АНТИЧНОСТЬ, и, ж. Древний греко-римский мир и его культура.
термин, восходящий к лат. antiquitas ≈ древность, старина; в широком смысле слова он вполне равнозначен русскому «древность», чаще имеет особое употребление ≈ в том же значении «древность», но в приложении к Древней Греции (включая эллинизм) и Древнему Риму.
Со времени Возрождения , когда интерес к греко-римским древностям был очень велик (собирались и коллекционировались произведения античного искусства, тексты античных авторов, изучались история и литература Древней Греции и Древнего Рима), возникли такие понятия, как «античное искусство», «античная литература», «античная история», «античная философия», «античная культура».
С возрастанием интереса к социально-экономической истории возникают и такие понятия, как «античный город», «античная система хозяйства», и введённые К. Марксом понятия «античный способ производства» и «античная форма собственности». Как отмечал К. Маркс, античная форма собственности выступала всегда в противоречивой, двойственной форме: как собственность государственная (совместная) и как собственность частная, причём последняя, как правило, была обусловлена первой. Обладателем основного средства производства (земли) мог быть лишь полноправный член гражданской общины ≈ полиса . Античный мир знал и другие типы государственных образований, но полис был наиболее специфической формой.
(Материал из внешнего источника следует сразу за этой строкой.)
/-- How HASH can end: in DONE with no error, or in BODY at an unreadable byte (R41, R161). -/
def HashEnd (t : State) : Prop :=
  (t.phase = .done ∧ t.err = false) ∨ (t.phase = .body ∧ t.errCode = .viewFault)

theorem hashEnd_raiseError (hs : InBody s) (hcode : r.code = .viewFault) : HashEnd (raiseError r s) :=
  .inr ⟨(raiseError_phase r s).trans hs.phase, (raiseError_errCode hs.err).trans hcode⟩

/-- A loop of HASH whose body folds `n` bytes: it runs out of bytes or meets an unreadable one, and never asks for a fold
that is out of order or out of bounds. -/
theorem foldLoop_stands {n : Nat} (hn : 0 < n) (hok : ∀ s t, body s = .ok t → Folded n s t)
    (herr : ∀ s r, body s = .error r → FoldError n w s r) (hs : InBody s) :
    Stands (fun t => InBody t ∧ remaining t < n) HashEnd (consumeAll n body s) := by
  refine consumeAll_stands hn (fun s t hs _ hb => ?_) (fun s r hs hr hb => ?_) hs
  · have hfold := hok s t hb
    exact ⟨⟨hfold.phase.trans hs.phase, hfold.err.trans hs.err⟩, hfold.consumed⟩
  · cases herr s r hb with
    | sequence hp => exact absurd hs.phase hp
    | bounds _ hlt => omega
    | viewFault => exact hashEnd_raiseError hs rfl

theorem laneSteps_stands (l : Bool) (hs : InBody s) : Stands InBody HashEnd (laneSteps l w s) := by
  cases l with
  | false => exact hs
  | true =>
    exact (foldLoop_stands (by decide) (fun _ _ => lane4Body_folded) (fun _ _ => lane4Body_error) hs).imp fun _ h => h.1

theorem chunkLoop_stands (hs : InBody s) :
    Stands (fun t => InBody t ∧ remaining t < 4) HashEnd (consumeAll 4 (chunkBody w) s) :=
  foldLoop_stands (by decide) (fun _ _ => chunkBody_folded) (fun _ _ => chunkBody_error) hs

/-- HASH's TAIL is in order once fewer than 4 bytes remain. -/
theorem performTail_stands (hs : InBody s) (hr : remaining s < 4) :
    Stands (fun t => t.phase = .tailed ∧ t.err = false) HashEnd (perform (tailBody w) s) := by
  refine perform_stands (fun t hb => ?_) (fun r hb => ?_)
  · obtain ⟨hp, he⟩ := tailBody_ok_phase hb
    exact ⟨hp, he.trans hs.err⟩
  · rcases tailBody_error hb with ⟨hp | h4, -⟩ | ⟨-, -, -, a, -, rfl⟩
    · exact absurd hs.phase hp
    · omega
    · exact hashEnd_raiseError hs rfl

theorem performFinal_stands (hp : s.phase = .tailed) (he : s.err = false) :
    Stands HashEnd HashEnd (perform (finalBody w) s) := by
  have hb : finalBody w s = .ok (finishHash s) := by simp [finalBody, hp]
  rw [perform_ok.mpr hb]
  exact .inl ⟨rfl, he⟩

/-- HASH ends in DONE or at an unreadable byte: its loops leave fewer than 4 bytes, so its TAIL and FINAL are in order. -/
theorem hashSteps_hashEnd (l : Bool) (hs : InBody s) : HashEnd (endState (hashSteps l w s)) :=
  Stands.endState <|
    (laneSteps_stands l hs).bind fun _ hlanes =>
    (chunkLoop_stands hlanes).bind fun _ ⟨hchunks, hr⟩ =>
    (performTail_stands hchunks hr).bind fun _ ⟨hp, he⟩ =>
    performFinal_stands hp he

/-! ## The phase table -/

/-- CHUNK and LANE4 are allowed in BODY alone and stay there. -/
def FoldPhases (s t : State) : Prop :=
  (s.phase = .body ∧ t.phase = .body ∧ t.errCode ≠ .sequence) ∨
  (s.phase ≠ .body ∧ t.phase = s.phase ∧ t.errCode = .sequence)

theorem foldPhases_of_run {n : Nat} (he : s.err = false) (hc : s.errCode = .none)
    (hok : body s = .ok t → Folded n s t) (herr : ∀ r, body s = .error r → FoldError n w s r)
    (h : runUnlessErr body s = .next t) : FoldPhases s t := by
  rcases runUnlessErr_cases_of_no_err h he with hb | ⟨r, hb, rfl⟩
  · have hfold := hok hb
    exact .inl ⟨hfold.inBody, hfold.phase.trans hfold.inBody, by simp [hfold.errCode, hc]⟩
  · have hphase := raiseError_phase r s
    have hcode := raiseError_errCode (r := r) he
    cases herr r hb with
    | sequence hp => exact .inr ⟨hp, hphase, hcode⟩
    | bounds hp | viewFault hp => exact .inl ⟨hp, hphase.trans hp, by simp [hcode]⟩

theorem execTail_phases (he : s.err = false) (h : execTail s = .next t) :
    (s.phase = .body ∧ remaining s < 4 ∧
      ((t.phase = .tailed ∧ t.err = false) ∨ (t.phase = .body ∧ t.errCode = .viewFault))) ∨
    ((s.phase ≠ .body ∨ 4 ≤ remaining s) ∧ t.phase = s.phase ∧ t.errCode = .sequence) := by
  rcases runUnlessErr_cases_of_no_err h he with hb | ⟨r, hb, rfl⟩
  · obtain ⟨hphase, herr⟩ := tailBody_ok_phase hb
    obtain ⟨hp, hcase⟩ := tailBody_ok hb
    have hr : remaining s < 4 := by rcases hcase with ⟨hr, -⟩ | ⟨-, hr, -⟩ <;> omega
    exact .inl ⟨hp, hr, .inl ⟨hphase, herr.trans he⟩⟩
  · have hphase := raiseError_phase r s
    have hcode := raiseError_errCode (r := r) he
    rcases tailBody_error hb with ⟨hseq, rfl⟩ | ⟨hp, -, hr, a, -, rfl⟩
    · exact .inr ⟨hseq, hphase, hcode⟩
    · exact .inl ⟨hp, by omega, .inr ⟨hphase.trans hp, hcode⟩⟩

theorem execFinal_phases (he : s.err = false) (h : execFinal s = .next t) :
    (s.phase = .tailed ∧ t.phase = .done ∧ t.err = false) ∨
    (s.phase ≠ .tailed ∧ t.phase = s.phase ∧ t.errCode = .sequence) := by
  rcases runUnlessErr_cases_of_no_err h he with hb | ⟨r, hb, rfl⟩
  · obtain ⟨hp, rfl⟩ := finalBody_ok hb
    exact .inl ⟨hp, rfl, he⟩
  · have hphase := raiseError_phase r s
    have hcode := raiseError_errCode (r := r) he
    obtain ⟨hp, rfl⟩ := finalBody_error hb
    exact .inr ⟨hp, hphase, hcode⟩
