-- ==== Sys2Proof/Word.lean ====
section
/-! DEFINITION. The widths of the spec: bytes, 16-bit values, 32-bit command and port words (`00_scope.md` R7, R9). -/

namespace Sys2Proof

/-- A byte, 8 bits, unsigned (R9). -/
abbrev Byte := BitVec 8

/-- A 16-bit value: the accumulator, a raw field, a decoded humidity. -/
abbrev Half := BitVec 16

/-- A 32-bit word: a command word (R60), a value of the host register read port (R26). -/
abbrev Word := BitVec 32

end Sys2Proof
end

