-- ==== Sys2Proof/Machine/Step.lean ====
section
/-! DEFINITION. One step of the machine: a reset, or the command in progress, or the host's next action (`30_encoding.md` R60,
`70_reset_and_hazards.md` R240, R241). -/

namespace Sys2Proof.Machine

/-- The command word `w` is accepted and run, the block resting (R60, R68). -/
def runWord (w : Word) (s : State) : Host.Outcome State Fault Refusal :=
  match decode w with
  | .ok i => exec i s
  | .error _ => .next (rejectWord s)

/-- One step. A reset may occur at any time, also while `BUSY` = 1 (R240): a command it lands in has stopped where
`movesAllowed` says. While `BUSY` = 1 every other action of the host is
held and the command goes on (R60, R252). At rest the host's next action happens; with none the block is inert (R241). -/
def step (s : State) : Host.Outcome State Fault Refusal :=
  match s.host with
  | [] => if s.busy then resumeCommand s else .next s
  | .reset _ left :: rest => .next (hardReset left (s.withHost rest))
  | .issue w :: rest => if s.busy then resumeCommand s else runWord w (takeCommand rest s)
  | a :: rest => if s.busy then resumeCommand s else hostAct a rest s

/-- The state in which the very next step runs the table word `w`: the word is the host's next action and the block rests, so
the word is accepted (R60). The block stores and fetches no instructions (R28); the host presents each one. -/
def State.withFetchWord (s : State) (nbits w : Nat) : State :=
  { s with
    host := .issue (BitVec.ofNat 32 (w % 2 ^ nbits)) :: s.host
    busy := false
    pending := none }

end Sys2Proof.Machine
end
Важнейшее историческое значение имело возникновение в античном обществе демократии, в условиях которой полноправные граждане принимали участие в политической жизни и управлении государством. Составной частью полисного устройства, без которой оно вообще немыслимо, было народное собрание; однако степень демократизации полисов была различной. Полисная демократия, несмотря на то, что была демократией лишь привилегированного меньшинства свободного населения, являлась для своего времени крупным шагом вперёд. Такие античные общества, как ряд греческих государств (Афины, Коринф и др.) и Рим, в определённый период своего развития характеризовались глубоким проникновением рабского труда в основные отрасли производства. Рабский труд стал, таким образом, если не единственной, то одной из главных производительных сил (см. Рабовладельческий строй ).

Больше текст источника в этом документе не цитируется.